- _Your instructions_: Below are the entries to work from; restate word for word the portion that opens with the line containing "(h : arg.extractLsb'" and closes with the line containing "R58, on a word", keeping both.

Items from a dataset
....

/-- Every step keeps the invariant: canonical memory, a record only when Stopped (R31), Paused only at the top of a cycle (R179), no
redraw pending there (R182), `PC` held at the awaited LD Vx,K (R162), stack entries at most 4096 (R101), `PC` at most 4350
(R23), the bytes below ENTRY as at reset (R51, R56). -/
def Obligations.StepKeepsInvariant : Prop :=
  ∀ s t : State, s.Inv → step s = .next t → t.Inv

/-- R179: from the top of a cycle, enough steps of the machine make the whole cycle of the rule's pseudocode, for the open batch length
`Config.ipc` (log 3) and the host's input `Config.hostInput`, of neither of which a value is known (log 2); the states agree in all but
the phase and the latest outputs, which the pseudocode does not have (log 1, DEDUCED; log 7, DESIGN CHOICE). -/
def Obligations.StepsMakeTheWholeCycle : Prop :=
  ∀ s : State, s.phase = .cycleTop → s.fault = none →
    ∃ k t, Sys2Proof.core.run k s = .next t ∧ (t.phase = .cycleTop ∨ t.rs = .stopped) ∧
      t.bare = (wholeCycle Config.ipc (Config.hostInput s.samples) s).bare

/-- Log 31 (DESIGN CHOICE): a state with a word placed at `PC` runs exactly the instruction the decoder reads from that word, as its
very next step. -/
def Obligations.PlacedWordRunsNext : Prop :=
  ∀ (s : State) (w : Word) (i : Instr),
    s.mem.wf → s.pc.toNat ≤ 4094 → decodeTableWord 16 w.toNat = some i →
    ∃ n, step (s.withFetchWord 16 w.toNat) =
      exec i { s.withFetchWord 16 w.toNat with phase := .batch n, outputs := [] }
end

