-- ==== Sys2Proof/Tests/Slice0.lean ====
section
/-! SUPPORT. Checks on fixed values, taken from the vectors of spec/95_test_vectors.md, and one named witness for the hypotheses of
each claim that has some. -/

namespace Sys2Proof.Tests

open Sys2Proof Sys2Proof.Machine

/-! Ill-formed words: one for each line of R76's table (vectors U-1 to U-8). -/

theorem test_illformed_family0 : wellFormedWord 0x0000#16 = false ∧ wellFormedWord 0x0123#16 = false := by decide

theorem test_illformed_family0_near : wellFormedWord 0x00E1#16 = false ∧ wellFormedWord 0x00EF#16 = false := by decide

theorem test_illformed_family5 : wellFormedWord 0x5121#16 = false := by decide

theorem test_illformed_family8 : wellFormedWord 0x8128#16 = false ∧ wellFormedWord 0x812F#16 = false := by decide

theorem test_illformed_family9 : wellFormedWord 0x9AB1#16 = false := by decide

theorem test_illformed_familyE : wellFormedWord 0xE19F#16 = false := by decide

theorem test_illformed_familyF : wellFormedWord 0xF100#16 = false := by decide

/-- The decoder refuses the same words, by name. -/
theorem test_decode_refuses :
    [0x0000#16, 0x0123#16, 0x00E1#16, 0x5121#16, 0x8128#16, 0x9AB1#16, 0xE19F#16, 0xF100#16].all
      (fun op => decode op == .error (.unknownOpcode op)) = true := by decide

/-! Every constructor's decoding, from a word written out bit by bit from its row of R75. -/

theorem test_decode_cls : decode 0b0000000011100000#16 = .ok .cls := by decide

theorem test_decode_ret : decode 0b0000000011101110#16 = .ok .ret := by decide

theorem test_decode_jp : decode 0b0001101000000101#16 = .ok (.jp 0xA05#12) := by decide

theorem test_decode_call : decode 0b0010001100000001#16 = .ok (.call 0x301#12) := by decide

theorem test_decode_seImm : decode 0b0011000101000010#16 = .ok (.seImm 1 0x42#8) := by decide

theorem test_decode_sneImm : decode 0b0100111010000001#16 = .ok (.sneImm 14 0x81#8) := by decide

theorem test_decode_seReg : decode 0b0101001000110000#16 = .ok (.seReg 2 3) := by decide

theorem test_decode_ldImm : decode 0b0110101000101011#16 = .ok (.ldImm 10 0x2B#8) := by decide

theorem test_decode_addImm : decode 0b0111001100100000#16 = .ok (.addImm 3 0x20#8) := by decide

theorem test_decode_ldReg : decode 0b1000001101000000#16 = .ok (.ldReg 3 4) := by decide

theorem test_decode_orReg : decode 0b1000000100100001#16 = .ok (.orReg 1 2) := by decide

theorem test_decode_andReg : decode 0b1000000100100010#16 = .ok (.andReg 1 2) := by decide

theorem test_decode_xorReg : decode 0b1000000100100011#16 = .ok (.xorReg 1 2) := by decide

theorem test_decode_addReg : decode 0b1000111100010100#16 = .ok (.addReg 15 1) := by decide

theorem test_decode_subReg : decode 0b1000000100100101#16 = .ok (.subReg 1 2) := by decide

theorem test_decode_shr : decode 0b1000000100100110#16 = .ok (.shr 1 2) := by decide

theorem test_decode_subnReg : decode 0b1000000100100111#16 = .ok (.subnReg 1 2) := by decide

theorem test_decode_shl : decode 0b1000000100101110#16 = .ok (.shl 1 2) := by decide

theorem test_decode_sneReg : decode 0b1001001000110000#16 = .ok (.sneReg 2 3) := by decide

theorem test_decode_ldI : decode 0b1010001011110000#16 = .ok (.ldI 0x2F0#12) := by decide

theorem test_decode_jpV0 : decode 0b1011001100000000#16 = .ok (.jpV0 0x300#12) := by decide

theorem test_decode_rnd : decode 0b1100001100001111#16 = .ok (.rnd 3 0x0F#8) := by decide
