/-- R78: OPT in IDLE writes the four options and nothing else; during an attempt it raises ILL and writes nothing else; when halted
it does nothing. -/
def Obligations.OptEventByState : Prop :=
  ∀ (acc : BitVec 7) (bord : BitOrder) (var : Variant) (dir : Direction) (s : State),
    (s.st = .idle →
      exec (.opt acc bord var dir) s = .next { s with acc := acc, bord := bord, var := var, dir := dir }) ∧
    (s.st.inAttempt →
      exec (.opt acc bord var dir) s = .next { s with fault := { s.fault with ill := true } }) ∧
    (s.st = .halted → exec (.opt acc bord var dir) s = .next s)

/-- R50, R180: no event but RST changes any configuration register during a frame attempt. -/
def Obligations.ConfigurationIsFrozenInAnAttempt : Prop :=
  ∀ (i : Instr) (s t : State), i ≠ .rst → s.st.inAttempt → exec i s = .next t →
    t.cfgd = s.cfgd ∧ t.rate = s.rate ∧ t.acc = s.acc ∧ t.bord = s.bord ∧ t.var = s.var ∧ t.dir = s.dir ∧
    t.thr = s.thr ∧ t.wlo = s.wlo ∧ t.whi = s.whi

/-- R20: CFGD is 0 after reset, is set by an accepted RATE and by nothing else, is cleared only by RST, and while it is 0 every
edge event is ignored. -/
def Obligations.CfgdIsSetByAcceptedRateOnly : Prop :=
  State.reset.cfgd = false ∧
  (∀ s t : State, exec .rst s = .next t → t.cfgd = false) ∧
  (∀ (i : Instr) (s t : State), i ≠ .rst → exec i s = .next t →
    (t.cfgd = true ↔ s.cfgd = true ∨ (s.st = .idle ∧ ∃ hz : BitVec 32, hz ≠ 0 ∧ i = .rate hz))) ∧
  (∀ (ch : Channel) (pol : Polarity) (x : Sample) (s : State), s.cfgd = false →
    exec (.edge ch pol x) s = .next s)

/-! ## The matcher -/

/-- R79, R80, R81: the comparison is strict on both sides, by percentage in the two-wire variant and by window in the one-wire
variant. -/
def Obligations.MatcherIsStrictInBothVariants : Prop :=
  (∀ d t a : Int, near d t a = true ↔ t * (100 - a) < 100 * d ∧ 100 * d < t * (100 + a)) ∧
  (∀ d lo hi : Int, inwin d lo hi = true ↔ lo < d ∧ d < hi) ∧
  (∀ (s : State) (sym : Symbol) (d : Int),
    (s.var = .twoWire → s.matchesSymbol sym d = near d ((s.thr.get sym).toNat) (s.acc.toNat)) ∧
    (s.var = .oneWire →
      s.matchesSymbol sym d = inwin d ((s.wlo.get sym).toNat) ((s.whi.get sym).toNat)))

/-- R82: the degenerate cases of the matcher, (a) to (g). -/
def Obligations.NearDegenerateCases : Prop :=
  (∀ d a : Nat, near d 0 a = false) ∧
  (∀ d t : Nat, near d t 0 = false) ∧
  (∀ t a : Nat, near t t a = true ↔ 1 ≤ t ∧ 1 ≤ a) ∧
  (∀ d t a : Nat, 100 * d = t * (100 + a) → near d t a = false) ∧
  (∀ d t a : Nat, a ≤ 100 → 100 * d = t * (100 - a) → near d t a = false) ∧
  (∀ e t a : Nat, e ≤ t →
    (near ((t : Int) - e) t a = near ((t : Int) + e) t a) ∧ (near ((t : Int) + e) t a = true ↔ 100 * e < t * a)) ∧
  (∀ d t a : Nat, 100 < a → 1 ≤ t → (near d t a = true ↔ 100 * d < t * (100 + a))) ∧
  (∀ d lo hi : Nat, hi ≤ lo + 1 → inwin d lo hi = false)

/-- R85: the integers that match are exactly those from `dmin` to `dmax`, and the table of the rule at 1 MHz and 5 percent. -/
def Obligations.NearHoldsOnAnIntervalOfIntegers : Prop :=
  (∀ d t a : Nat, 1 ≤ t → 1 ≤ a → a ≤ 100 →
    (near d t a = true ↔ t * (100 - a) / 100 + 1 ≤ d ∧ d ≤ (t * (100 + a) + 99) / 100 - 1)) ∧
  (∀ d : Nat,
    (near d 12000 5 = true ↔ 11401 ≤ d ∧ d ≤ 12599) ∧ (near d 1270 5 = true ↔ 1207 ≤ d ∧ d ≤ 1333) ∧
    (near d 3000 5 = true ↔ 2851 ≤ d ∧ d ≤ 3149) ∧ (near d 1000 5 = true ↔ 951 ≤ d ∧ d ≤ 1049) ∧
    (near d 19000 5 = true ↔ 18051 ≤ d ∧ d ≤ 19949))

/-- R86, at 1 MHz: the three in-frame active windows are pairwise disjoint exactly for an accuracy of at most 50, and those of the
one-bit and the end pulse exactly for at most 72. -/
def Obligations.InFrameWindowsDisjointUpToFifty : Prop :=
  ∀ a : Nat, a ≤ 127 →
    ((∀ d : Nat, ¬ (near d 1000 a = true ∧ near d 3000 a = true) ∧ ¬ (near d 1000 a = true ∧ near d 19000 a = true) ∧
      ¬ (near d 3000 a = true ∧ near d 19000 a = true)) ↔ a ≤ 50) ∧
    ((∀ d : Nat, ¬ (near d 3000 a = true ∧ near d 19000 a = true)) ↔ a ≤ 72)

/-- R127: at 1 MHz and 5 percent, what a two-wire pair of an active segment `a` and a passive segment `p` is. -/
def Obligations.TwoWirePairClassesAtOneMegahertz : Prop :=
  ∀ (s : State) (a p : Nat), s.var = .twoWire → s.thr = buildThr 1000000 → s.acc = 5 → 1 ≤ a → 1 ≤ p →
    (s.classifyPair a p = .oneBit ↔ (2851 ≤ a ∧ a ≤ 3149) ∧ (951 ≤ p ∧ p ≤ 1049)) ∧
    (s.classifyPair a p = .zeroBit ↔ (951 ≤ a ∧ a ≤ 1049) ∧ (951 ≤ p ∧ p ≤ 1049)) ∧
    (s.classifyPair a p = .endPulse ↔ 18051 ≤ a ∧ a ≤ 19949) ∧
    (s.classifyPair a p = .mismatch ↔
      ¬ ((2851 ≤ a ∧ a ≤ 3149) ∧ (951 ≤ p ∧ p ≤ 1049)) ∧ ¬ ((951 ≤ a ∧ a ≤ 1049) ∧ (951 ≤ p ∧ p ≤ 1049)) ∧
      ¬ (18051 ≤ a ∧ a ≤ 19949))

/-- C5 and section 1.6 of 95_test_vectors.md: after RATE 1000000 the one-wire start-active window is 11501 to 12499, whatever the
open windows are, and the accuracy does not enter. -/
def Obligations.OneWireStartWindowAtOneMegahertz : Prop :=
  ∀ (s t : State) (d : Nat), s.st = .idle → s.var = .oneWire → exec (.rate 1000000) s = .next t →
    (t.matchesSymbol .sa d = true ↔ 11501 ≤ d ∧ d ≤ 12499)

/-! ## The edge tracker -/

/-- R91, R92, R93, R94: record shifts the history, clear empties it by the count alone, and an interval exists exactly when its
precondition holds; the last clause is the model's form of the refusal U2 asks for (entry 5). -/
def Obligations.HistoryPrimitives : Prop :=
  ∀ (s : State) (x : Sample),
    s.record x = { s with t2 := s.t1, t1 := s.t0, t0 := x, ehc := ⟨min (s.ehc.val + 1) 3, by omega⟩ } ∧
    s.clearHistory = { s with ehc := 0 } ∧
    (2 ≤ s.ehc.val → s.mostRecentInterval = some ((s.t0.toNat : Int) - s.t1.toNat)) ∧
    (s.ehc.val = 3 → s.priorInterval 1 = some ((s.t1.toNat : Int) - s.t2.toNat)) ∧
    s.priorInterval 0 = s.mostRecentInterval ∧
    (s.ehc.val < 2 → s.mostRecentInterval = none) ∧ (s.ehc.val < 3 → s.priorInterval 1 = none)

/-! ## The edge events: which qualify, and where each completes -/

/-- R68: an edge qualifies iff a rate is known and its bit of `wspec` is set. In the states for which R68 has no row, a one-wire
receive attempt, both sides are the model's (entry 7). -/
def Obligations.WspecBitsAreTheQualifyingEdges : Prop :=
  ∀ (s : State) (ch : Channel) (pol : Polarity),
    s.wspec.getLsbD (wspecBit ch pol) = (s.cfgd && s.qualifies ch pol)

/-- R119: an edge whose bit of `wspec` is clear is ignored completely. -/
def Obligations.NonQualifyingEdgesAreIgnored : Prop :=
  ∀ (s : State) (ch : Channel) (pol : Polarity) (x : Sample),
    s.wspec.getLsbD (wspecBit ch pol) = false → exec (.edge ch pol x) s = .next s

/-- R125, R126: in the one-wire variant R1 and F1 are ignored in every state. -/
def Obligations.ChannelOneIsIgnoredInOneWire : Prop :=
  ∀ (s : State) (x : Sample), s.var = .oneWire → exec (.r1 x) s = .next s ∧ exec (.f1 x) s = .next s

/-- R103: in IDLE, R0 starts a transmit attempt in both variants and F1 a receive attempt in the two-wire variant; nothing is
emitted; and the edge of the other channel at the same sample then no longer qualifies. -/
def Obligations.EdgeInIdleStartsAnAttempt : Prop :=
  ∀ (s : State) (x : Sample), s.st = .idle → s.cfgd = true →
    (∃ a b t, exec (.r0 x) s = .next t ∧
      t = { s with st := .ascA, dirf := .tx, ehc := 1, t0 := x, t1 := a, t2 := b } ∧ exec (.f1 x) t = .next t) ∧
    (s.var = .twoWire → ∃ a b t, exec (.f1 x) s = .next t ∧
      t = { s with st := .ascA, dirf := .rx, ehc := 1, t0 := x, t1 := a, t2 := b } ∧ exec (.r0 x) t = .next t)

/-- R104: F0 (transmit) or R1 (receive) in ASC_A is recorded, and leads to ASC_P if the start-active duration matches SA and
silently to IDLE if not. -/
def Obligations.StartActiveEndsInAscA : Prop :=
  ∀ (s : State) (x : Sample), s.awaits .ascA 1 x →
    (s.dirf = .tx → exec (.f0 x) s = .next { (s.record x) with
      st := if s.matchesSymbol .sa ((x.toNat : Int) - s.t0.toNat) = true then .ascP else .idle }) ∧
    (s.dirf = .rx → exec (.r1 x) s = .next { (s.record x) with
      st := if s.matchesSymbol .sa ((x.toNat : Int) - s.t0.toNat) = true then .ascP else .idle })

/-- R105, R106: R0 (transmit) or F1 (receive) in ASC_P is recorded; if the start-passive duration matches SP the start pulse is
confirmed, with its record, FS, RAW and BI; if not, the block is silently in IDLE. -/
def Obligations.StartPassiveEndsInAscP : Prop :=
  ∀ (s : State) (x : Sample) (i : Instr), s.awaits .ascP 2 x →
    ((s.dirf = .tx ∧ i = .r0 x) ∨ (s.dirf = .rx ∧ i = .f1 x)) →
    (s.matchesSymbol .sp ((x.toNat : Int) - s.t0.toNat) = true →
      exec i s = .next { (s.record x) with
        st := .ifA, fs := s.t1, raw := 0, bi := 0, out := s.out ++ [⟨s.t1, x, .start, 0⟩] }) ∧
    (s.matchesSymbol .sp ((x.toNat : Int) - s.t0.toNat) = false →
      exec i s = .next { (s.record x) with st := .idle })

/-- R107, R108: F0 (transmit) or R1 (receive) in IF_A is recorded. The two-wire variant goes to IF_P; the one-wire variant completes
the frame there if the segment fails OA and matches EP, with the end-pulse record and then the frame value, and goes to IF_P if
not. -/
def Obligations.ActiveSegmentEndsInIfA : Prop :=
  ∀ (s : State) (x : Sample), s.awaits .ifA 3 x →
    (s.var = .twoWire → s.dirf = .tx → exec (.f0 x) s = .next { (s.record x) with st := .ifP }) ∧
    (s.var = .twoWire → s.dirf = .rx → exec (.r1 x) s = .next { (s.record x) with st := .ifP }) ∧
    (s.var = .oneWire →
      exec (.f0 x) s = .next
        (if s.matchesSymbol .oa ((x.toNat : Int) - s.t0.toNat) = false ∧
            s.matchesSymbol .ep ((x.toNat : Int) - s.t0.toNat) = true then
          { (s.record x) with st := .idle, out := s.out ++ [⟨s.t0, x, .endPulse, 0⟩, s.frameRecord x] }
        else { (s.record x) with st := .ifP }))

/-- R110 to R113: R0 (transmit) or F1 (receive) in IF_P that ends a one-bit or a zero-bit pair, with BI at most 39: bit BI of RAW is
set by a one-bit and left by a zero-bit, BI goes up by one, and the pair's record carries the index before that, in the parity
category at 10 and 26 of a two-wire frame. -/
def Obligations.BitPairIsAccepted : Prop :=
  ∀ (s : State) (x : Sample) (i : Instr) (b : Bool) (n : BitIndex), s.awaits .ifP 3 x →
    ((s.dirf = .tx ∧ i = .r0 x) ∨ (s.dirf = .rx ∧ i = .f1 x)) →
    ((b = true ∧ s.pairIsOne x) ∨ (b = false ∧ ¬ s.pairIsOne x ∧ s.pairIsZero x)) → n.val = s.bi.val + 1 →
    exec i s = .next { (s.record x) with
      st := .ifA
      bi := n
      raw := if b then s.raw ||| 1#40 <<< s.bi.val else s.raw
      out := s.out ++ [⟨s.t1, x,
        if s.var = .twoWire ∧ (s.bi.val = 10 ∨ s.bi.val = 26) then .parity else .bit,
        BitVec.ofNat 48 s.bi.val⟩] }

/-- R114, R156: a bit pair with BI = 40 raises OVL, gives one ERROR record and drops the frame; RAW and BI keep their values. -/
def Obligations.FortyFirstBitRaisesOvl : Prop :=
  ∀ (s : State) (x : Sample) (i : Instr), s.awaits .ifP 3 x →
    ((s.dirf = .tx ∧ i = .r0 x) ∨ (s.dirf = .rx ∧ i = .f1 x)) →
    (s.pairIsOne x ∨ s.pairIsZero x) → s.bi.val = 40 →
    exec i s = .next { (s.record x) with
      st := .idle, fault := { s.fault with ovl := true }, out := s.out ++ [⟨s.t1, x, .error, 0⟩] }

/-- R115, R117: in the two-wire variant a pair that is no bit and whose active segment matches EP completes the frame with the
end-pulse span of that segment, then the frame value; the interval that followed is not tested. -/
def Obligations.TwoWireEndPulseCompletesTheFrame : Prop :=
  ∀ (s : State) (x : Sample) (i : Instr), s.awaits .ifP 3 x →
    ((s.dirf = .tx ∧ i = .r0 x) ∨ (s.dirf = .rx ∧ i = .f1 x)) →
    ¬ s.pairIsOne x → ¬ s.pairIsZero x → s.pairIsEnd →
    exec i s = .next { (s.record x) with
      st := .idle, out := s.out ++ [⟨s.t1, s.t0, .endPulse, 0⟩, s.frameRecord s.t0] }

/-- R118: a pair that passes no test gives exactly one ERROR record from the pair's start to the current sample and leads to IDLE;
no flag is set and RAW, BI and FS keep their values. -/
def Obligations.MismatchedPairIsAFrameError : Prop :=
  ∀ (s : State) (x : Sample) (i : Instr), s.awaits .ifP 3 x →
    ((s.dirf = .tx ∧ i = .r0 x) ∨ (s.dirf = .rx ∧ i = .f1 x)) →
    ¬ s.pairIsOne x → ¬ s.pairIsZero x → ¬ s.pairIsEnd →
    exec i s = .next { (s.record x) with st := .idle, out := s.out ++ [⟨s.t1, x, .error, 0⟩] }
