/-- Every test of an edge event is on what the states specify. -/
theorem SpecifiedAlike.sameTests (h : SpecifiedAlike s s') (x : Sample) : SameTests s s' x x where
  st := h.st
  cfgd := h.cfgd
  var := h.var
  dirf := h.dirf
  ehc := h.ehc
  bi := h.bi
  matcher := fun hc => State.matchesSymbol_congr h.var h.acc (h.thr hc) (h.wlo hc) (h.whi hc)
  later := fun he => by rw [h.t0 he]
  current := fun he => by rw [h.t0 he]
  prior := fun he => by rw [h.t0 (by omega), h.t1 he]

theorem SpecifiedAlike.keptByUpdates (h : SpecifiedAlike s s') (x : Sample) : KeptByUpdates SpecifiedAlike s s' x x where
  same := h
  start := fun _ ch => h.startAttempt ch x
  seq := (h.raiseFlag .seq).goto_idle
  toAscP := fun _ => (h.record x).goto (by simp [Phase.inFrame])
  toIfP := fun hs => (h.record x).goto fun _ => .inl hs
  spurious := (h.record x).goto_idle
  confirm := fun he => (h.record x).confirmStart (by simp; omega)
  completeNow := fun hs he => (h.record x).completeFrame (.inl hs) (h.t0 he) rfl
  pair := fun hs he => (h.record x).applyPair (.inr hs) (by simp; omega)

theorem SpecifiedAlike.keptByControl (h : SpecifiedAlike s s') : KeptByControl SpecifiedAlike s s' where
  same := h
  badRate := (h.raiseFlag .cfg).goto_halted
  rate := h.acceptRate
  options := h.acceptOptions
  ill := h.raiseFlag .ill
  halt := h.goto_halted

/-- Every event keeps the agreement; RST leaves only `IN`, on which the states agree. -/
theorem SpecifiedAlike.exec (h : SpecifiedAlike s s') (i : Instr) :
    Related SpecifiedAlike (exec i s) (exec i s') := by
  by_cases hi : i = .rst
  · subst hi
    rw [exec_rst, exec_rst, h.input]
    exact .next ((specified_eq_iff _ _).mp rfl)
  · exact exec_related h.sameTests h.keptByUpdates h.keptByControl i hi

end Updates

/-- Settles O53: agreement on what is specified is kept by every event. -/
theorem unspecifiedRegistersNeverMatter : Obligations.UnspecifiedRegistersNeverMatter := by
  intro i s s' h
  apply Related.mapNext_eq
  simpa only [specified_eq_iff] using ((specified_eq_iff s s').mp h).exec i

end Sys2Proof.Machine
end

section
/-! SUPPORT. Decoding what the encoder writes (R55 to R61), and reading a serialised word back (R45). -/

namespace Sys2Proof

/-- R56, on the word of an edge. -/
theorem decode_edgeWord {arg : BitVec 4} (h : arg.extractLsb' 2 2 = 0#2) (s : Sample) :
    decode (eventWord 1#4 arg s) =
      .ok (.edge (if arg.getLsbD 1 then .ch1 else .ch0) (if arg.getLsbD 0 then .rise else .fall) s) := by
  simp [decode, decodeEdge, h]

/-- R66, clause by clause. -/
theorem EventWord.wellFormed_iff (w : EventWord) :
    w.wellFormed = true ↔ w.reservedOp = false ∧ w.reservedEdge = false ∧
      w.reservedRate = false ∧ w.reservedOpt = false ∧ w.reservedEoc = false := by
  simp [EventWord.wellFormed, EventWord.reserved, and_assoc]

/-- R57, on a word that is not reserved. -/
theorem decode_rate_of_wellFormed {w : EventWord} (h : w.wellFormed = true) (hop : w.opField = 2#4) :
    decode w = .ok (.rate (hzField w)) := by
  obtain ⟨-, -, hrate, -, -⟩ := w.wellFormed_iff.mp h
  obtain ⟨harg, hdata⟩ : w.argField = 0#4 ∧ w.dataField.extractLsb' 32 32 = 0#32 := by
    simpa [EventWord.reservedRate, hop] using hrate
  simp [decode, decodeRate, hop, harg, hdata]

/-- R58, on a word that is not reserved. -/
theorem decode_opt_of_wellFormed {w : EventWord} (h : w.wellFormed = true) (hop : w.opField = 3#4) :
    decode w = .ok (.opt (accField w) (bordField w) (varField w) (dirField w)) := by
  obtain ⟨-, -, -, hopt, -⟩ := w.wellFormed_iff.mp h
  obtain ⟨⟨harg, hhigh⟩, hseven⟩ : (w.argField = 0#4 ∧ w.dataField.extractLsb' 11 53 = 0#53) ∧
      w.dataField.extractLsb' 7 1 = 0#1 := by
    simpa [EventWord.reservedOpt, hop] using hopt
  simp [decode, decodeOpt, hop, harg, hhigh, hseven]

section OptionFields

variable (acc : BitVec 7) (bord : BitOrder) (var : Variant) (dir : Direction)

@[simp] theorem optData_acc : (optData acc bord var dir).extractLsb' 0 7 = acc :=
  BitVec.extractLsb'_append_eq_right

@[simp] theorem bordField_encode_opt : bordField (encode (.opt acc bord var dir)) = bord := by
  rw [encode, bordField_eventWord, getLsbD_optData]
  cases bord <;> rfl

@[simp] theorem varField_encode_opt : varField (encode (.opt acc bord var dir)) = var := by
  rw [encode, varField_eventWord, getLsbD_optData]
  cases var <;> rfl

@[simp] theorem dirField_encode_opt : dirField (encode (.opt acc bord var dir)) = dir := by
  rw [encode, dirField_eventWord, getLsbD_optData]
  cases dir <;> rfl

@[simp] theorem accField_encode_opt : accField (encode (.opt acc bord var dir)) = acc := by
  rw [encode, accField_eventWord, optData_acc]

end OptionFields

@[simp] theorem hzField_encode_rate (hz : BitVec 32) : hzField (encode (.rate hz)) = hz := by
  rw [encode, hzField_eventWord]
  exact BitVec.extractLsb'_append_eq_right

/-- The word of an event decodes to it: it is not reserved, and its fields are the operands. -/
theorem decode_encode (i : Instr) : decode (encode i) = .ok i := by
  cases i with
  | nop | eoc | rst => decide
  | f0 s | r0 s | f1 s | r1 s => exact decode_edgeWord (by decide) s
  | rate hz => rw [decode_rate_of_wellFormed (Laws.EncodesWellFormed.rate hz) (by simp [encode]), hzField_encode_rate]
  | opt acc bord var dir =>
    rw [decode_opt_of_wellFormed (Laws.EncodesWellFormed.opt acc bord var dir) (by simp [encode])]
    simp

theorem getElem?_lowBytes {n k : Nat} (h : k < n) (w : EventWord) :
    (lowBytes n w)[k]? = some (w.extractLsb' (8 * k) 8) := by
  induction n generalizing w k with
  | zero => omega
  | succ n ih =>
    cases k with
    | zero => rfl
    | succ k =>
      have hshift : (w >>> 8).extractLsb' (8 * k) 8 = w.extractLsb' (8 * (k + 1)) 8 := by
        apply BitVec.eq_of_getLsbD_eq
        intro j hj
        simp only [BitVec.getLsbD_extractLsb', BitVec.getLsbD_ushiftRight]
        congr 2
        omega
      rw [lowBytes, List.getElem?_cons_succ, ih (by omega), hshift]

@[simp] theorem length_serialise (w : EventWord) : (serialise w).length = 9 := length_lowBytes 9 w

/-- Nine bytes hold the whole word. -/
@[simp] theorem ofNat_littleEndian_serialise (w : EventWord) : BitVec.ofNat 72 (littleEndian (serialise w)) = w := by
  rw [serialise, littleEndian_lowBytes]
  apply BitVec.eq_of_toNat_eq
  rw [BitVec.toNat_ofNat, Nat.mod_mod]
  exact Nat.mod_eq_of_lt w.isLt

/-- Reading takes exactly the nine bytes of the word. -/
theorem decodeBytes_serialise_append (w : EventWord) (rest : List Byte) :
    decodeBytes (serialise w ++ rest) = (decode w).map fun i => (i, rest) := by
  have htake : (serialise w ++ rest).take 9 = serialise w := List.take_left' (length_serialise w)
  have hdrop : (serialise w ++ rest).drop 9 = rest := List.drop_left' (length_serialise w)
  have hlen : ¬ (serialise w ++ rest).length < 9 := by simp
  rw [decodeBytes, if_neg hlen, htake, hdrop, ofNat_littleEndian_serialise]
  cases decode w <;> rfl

....

- _Exercise response_:
theorem decode_edgeWord {arg : BitVec 4} (h : arg.extractLsb' 2 2 = 0#2) (s : Sample) :
    decode (eventWord 1#4 arg s) =
      .ok (.edge (if arg.getLsbD 1 then .ch1 else .ch0) (if arg.getLsbD 0 then .rise else .fall) s) := by
  simp [decode, decodeEdge, h]

/-- R66, clause by clause. -/
theorem EventWord.wellFormed_iff (w : EventWord) :
    w.wellFormed = true ↔ w.reservedOp = false ∧ w.reservedEdge = false ∧
      w.reservedRate = false ∧ w.reservedOpt = false ∧ w.reservedEoc = false := by
  simp [EventWord.wellFormed, EventWord.reserved, and_assoc]

/-- R57, on a word that is not reserved. -/
theorem decode_rate_of_wellFormed {w : EventWord} (h : w.wellFormed = true) (hop : w.opField = 2#4) :
    decode w = .ok (.rate (hzField w)) := by
  obtain ⟨-, -, hrate, -, -⟩ := w.wellFormed_iff.mp h
  obtain ⟨harg, hdata⟩ : w.argField = 0#4 ∧ w.dataField.extractLsb' 32 32 = 0#32 := by
    simpa [EventWord.reservedRate, hop] using hrate
  simp [decode, decodeRate, hop, harg, hdata]

/-- R58, on a word that is not reserved. -/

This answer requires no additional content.